◆ **PROBLEM REQUIREMENTS**
Only the lines from the top of the data through the line containing "def mergeWord (mask" should be duplicated, exactly as they appear.

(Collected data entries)

-- ==== Sys2Proof/Machine/Sram.lean ====
section
/-!
DEFINITION. On-die memory and its protection (12): writes of words at the ports, the
merge buffers, initialised pages, sweeps, the lamplighter, shadow rewrites and error injection.
-/

namespace Sys2Proof.Machine

/-! ### Pages and words -/

/-- The first write to a page fills it with zero words (12 R371). -/
def Core.sramFill (a : Nat) (c : Core) : Core :=
  if c.sram.isInit (pageOf a) then c
  else c.mapSram (fun m => { m with
    init := m.init ++ [(pageOf a, pageOf a)], fills := m.fills ++ [pageOf a],
    words := m.words.filter (fun p => pageOf (p.1 * 8) != pageOf a),
    flips := m.flips.filter (fun p => pageOf p.1 != pageOf a) })

/-- A whole-word write: new check bits, poison cleared, an armed injection at its address
(12 R366, R379). -/
def Core.sramWord (a v : Nat) (c : Core) : Core := ((c.sramFill a).sramPut a v).wordsWritten (· == a)

/-- A word written whole through a port; of the other words outside region 4 only those of a page that a
port filled have a stated value. -/
def Core.portWord (a v : Nat) (c : Core) : Core :=
  (c.sramWord a v).mapSram (fun m => if m.own.contains a then m else { m with own := m.own ++ [a] })

def Core.wordKnown (c : Core) (a : Nat) : Bool :=
  decide (4 ≤ sramRegion a) || c.sram.own.contains a || c.sram.fills.contains (pageOf a)

/-- What a word holds: what the block itself keeps in a word is not stated, a free value (12 R363). -/
def Core.wordHeld (c : Core) (a : Nat) : Nat × Core :=
  if c.wordKnown a then (c.sramData a, c)
  else
    let r := c.fresh
    (r.1 % 2 ^ 64, r.2)

/-! ### Merge buffers (12 R367 to R369) -/

/-- Bytes of `v` where the mask has a bit, else of `w`. -/
def mergeWord (mask : BitVec 8) (v w : Nat) : Nat :=
  sumNat ((List.range 8).map (fun i => (if mask.getLsbD i then v / 256 ^ i % 256
    else w / 256 ^ i % 256) * 256 ^ i))

def Core.mergeAt (c : Core) (port a : Nat) : Option Merge :=
  c.sram.merge.find? (fun e => e.port == port && e.addr == a)

def Core.dropMerge (port a : Nat) (c : Core) : Core :=
  c.mapSram (fun m => { m with merge := m.merge.filter (fun e => !(e.port == port && e.addr == a)) })

/-- An entry retired: written whole, or merged after a read of its word, or refused (12 R368). -/
def Core.retire (now : Nat) (e : Merge) (found : WordOutcome) (c : Core) : Core :=
  let c := c.dropMerge e.port e.addr
  if e.mask = 0xFF#8 then c.portWord e.addr e.data.toNat
  else
    let c := c.sramFill e.addr
    let write := fun (c : Core) =>
      let r := c.wordHeld e.addr
      r.2.portWord e.addr (mergeWord e.mask e.data.toNat r.1)
    let refuse := fun (c : Core) => 
      ((c.bump 0x2F00 6).emit (.busError e.port)).when (e.port == 0) (fun c => c.emit .internalError)
    if c.sram.poison.contains e.addr then refuse c
    else match c.wordFound e.addr found with
      | .clean => write c
      | .corrected => write ((c.sramCorrect e.addr).bump 0x2F00 6)
      | .uncorrectable => refuse (c.sramPoison now e.addr)

/-- A write at a port: a whole word retires its word's entry and is written; a narrow one enters
the merge buffer of 16 entries (12 R367, R369). -/
def Core.sramWrite (now port a : Nat) (mask : BitVec 8) (v : Nat) (c : Core) : Core :=
  let old := c.mergeAt port a
  if mask = 0xFF#8 then
    (match old with
      | some e => c.retire now e .clean
      | none => c).portWord a v
  else match old with
    | some e =>
      let e' : Merge := { e with
        mask := e.mask ||| mask, data := BitVec.ofNat 64 (mergeWord mask v e.data.toNat), last := now }
      if e'.mask = 0xFF#8 then (c.dropMerge port a).portWord a e'.data.toNat
      else c.mapSram (fun m => { m with
        merge := m.merge.map (fun x => if x.port == port && x.addr == a then e' else x) })
    | none =>
      let mine := c.sram.merge.filter (fun e => e.port == port && sramRegion e.addr == sramRegion a)
      let c := match (if 16 ≤ mine.length then mine.head? else none) with
        | some e => c.retire now e .clean
        | none => c
      c.mapSram (fun m => { m with merge := m.merge ++
        [{ port := port, addr := a, mask := mask, data := BitVec.ofNat 64 v, last := now }] })

/-- A read at a port: its word's entry is retired first; none is a bus error (12 R369, R378). -/
def Core.sramRead (now port a : Nat) (c : Core) : Option Nat × Core :=
  let c := match c.mergeAt port a with
    | some e => c.retire now e .clean
    | none => c
  let r := c.sramAsk now a
  (if r.1 then some (r.2.sramData a) else none, r.2)

/-- An entry that took no write for 64 ns is retired (12 R367). -/
def Core.mergeIdle (now a port : Nat) (found : WordOutcome) (c : Core) : Core :=
  match c.mergeAt port a with
  | some e => if e.last + 64 ≤ now then c.retire now e found else c
  | none => c

def execMergeIdleRetire (t : Nat) (addr : Nat) (port : Nat) (found : WordOutcome) (s : State) :
    Host.Outcome State Fault Refusal :=
  State.run t (fun now c => c.mergeIdle now addr port found) s

/-! ### Sweeps (12 R373) -/

/-- The sweeps of a region, one for each SRAM bank in regions 0 and 1; the manual gives neither the number of the banks
nor which words they hold (log entry 157). -/
def sweepsOf (r : Nat) : Nat := if r < 2 then 1 + Config.sramBanks r else 1

/-- Where the sweep of a bank is held. -/
def sweepKey (r bank : Nat) : Nat := r * 2 ^ 32 + bank

/-- The sweep of a bank walks the word. -/
def sweptIn (bank a : Nat) : Bool := decide (2 ≤ sramRegion a) || Config.sramBank a % sweepsOf (sramRegion a) == bank

/-- The next word the sweep of a bank of region `r` reads from byte offset `off` on: in an initialised page and
not privileged; none at the region's end. -/
def Core.nextSwept (c : Core) (r bank : Nat) : Nat → Nat → Option Nat
  | 0, _ => none
  | f + 1, off =>
    let a := sramAddr r off
    if regionBytes r ≤ off then none
    else if !c.sram.isInit (pageOf a) then
      match ((c.sram.init.map (·.1)).filter (fun p => pageOf a < p && p / 2 ^ 16 == r)).min? with
      | some p => c.nextSwept r bank f (sramOff (p * 4096))
      | none => none
    else if privileged a then
      if r = 2 then c.nextSwept r bank f (Config.tableBase + tableBytes)
      else if Config.dictBase ≤ off && off < Config.dictBase + dictBytes then
        c.nextSwept r bank f (Config.dictBase + dictBytes)
      else c.nextSwept r bank f (Config.routeBase + routeBytes)
    else if !sweptIn bank a then c.nextSwept r bank f (off + 8)
    else some off

/-- The lap time of a region, µs, reported once every bank's sweep has come to its end: that of the slowest (12 R373). -/
def Core.sweepReport (now r : Nat) (c : Core) : Core :=
  let mine := c.sram.sweepLaps.filter (fun p => p.1 / 2 ^ 32 == r)
  if mine.length < sweepsOf r then c
  else
    let us := maxNat (mine.map (·.2))
    let c := (c.put 0x2F10 (r + 1) (us % 2 ^ 32)).bump 0x2F11 (r + 1)
    let c := c.when (60000000 < us) (Core.event now 0x5051 0xFF (leBytes 1 r ++ leBytes 4 (us / 1000)))
    c.mapSram (fun m => { m with sweepLaps := m.sweepLaps.filter (fun p => p.1 / 2 ^ 32 != r) })

/-- A lap of a sweep ends: the next begins (12 R373). -/
def Core.sweepLap (now r bank : Nat) (c : Core) : Core :=
  let k := sweepKey r bank
  let us := (now - (alook c.sram.sweepAt k).getD c.sram.sweepFrom) / 1000
  (c.mapSram (fun m => { m with
    sweepPos := aput m.sweepPos k 0, sweepAt := aput m.sweepAt k now,
    sweepLaps := aput m.sweepLaps k us })).sweepReport now r

/-- Sweeps run in every mode but BOOT, DUSK and COMPLINE, while enabled (12 R373). -/
def Core.sweepsRun (c : Core) : Bool :=
  c.flag 0x2F12 0 && c.mode != .boot && c.mode != .dusk && c.mode != .compline

/-- One word read by the sweep of a bank; past the last word the lap ends. -/
def Core.sweep (now r bank : Nat) (found : WordOutcome) (c : Core) : Core :=
  if !c.sweepsRun || sweepsOf r ≤ bank then c
  else match c.nextSwept r bank (regionBytes r / 8) ((alook c.sram.sweepPos (sweepKey r bank)).getD 0) with
    | none => c.sweepLap now r bank
    | some off =>
      let c := (c.sramLook now (sramAddr r off) found).2
      let c := c.mapSram (fun m => { m with sweepPos := aput m.sweepPos (sweepKey r bank) (off + 8) })
      c.when (regionBytes r ≤ off + 8) (Core.sweepLap now r bank)

def execSweepRead (t : Nat) (region : Fin 5) (bank : Nat) (found : WordOutcome) (s : State) :
    Host.Outcome State Fault Refusal :=
  State.run t (fun now c => c.sweep now region.val bank found) s

/-! ### Lamplighter and shadows (12 R375, R376) -/

/-- One privileged word read; after the last, the lap's time and count. -/
def Core.lamp (now : Nat) (found : WordOutcome) (c : Core) : Core :=
  if !c.flag 0x2F20 1 || !c.blocksOn || c.mode == .boot then c
  else
    let c := match privWord c.sram.lampPos with
      | some a => (c.sramLook now a found).2
      | none => c
    if c.sram.lampPos + 1 < privWords then
      c.mapSram (fun m => { m with lampPos := m.lampPos + 1 })
    else
      ((c.put 0x2F20 3 ((now - c.sram.lampAt) / 1000 % 2 ^ 32)).bump 0x2F20 4).mapSram
        (fun m => { m with lampPos := 0, lampAt := now })

def execLamplighterRead (t : Nat) (found : WordOutcome) (s : State) :
    Host.Outcome State Fault Refusal :=
  State.run t (fun now c => c.lamp now found) s

/-- The lap that Dawn makes at the highest rate, 65 535 words in 1 ms, before STANDBY is reported: every error of a
privileged word is found (12 R375, R377). -/
def Core.dawnLap (now : Nat) (c : Core) : Core :=
  let bad := (c.sram.flips.map (·.1)).filter privileged
  let c := bad.foldl (fun c a => (c.sramLook now a .clean).2) c
  ((c.put 0x2F20 3 (privWords * 1000 / 65535)).bump 0x2F20 4).mapSram (fun m => { m with lampPos := 0, lampAt := now })

/-- The shadow of a privileged word stands in a poisoned line of DRAM (11 R352, 12 R376). -/
def Core.shadowBad (c : Core) (a : Nat) : Bool := c.dram.poison.contains (Config.shadowLine (a / 64))

/-- The page of a privileged word rewritten from its shadow; words whose shadow line is poisoned stay as they are, which
is logged (12 R376). -/
def Core.shadowRewrite (now a : Nat) (c : Core) : Core :=
  if !c.sram.rewrite.contains (pageOf a) then c
  else
    let mine := fun (p : Nat) => pageOf p == pageOf a
    let lost := c.faulty.filter (fun p => mine p && c.shadowBad p)
    let c := c.mapSram (fun m => { m with rewrite := m.rewrite.filter (fun p => p != pageOf a) })
    let c := (c.wordsWritten (fun p => mine p && !c.shadowBad p)).bump 0x2F20 5
    match lost with
    | [] => c
    | p :: _ => c.event now 0x5052 0xFF (leBytes 4 p)

def execShadowRewrite (t : Nat) (addr : Nat) (s : State) : Host.Outcome State Fault Refusal :=
  State.run t (fun now c => c.shadowRewrite now addr) s

/-! ### Error injection (12 R379) -/

def Core.injectCodes (c : Core) (v : Nat) : List Nat :=
  reason (c.mode != .service) 0x08000021 ++
  reason (v == 1 && (!inRegion (c.obj 0x2F30 1) ||
    (c.flag 0x2F20 1 && privileged (c.obj 0x2F30 1)))) 0x06090030

def Core.injectWrite (v : Nat) (c : Core) : Core := c.put 0x2F30 4 (v % 2)

def execInjectionArm (t : Nat) (orig : Orig) (s : State) : Host.Outcome State Fault Refusal :=
  State.run t (fun now c => c.command now orig 0x2F30 5 1 1 (c.injectCodes 1) (Core.injectWrite 1)) s

def execInjectionDisarm (t : Nat) (orig : Orig) (s : State) : Host.Outcome State Fault Refusal :=
  State.run t (fun now c => c.command now orig 0x2F30 5 1 0 (c.injectCodes 0) (Core.injectWrite 0)) s

end Sys2Proof.Machine
end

◆ **SOLUTION FOR THIS PROBLEM**
-- ==== Sys2Proof/Machine/Sram.lean ====
section
/-!
DEFINITION. On-die memory and its protection (12): writes of words at the ports, the
merge buffers, initialised pages, sweeps, the lamplighter, shadow rewrites and error injection.
-/

namespace Sys2Proof.Machine

/-! ### Pages and words -/

/-- The first write to a page fills it with zero words (12 R371). -/
def Core.sramFill (a : Nat) (c : Core) : Core :=
  if c.sram.isInit (pageOf a) then c
  else c.mapSram (fun m => { m with
    init := m.init ++ [(pageOf a, pageOf a)], fills := m.fills ++ [pageOf a],
    words := m.words.filter (fun p => pageOf (p.1 * 8) != pageOf a),
    flips := m.flips.filter (fun p => pageOf p.1 != pageOf a) })

/-- A whole-word write: new check bits, poison cleared, an armed injection at its address
(12 R366, R379). -/
def Core.sramWord (a v : Nat) (c : Core) : Core := ((c.sramFill a).sramPut a v).wordsWritten (· == a)

/-- A word written whole through a port; of the other words outside region 4 only those of a page that a
port filled have a stated value. -/
def Core.portWord (a v : Nat) (c : Core) : Core :=
  (c.sramWord a v).mapSram (fun m => if m.own.contains a then m else { m with own := m.own ++ [a] })

def Core.wordKnown (c : Core) (a : Nat) : Bool :=
  decide (4 ≤ sramRegion a) || c.sram.own.contains a || c.sram.fills.contains (pageOf a)

/-- What a word holds: what the block itself keeps in a word is not stated, a free value (12 R363). -/
def Core.wordHeld (c : Core) (a : Nat) : Nat × Core :=
  if c.wordKnown a then (c.sramData a, c)
  else
    let r := c.fresh
    (r.1 % 2 ^ 64, r.2)

/-! ### Merge buffers (12 R367 to R369) -/

/-- Bytes of `v` where the mask has a bit, else of `w`. -/
def mergeWord (mask : BitVec 8) (v w : Nat) : Nat :=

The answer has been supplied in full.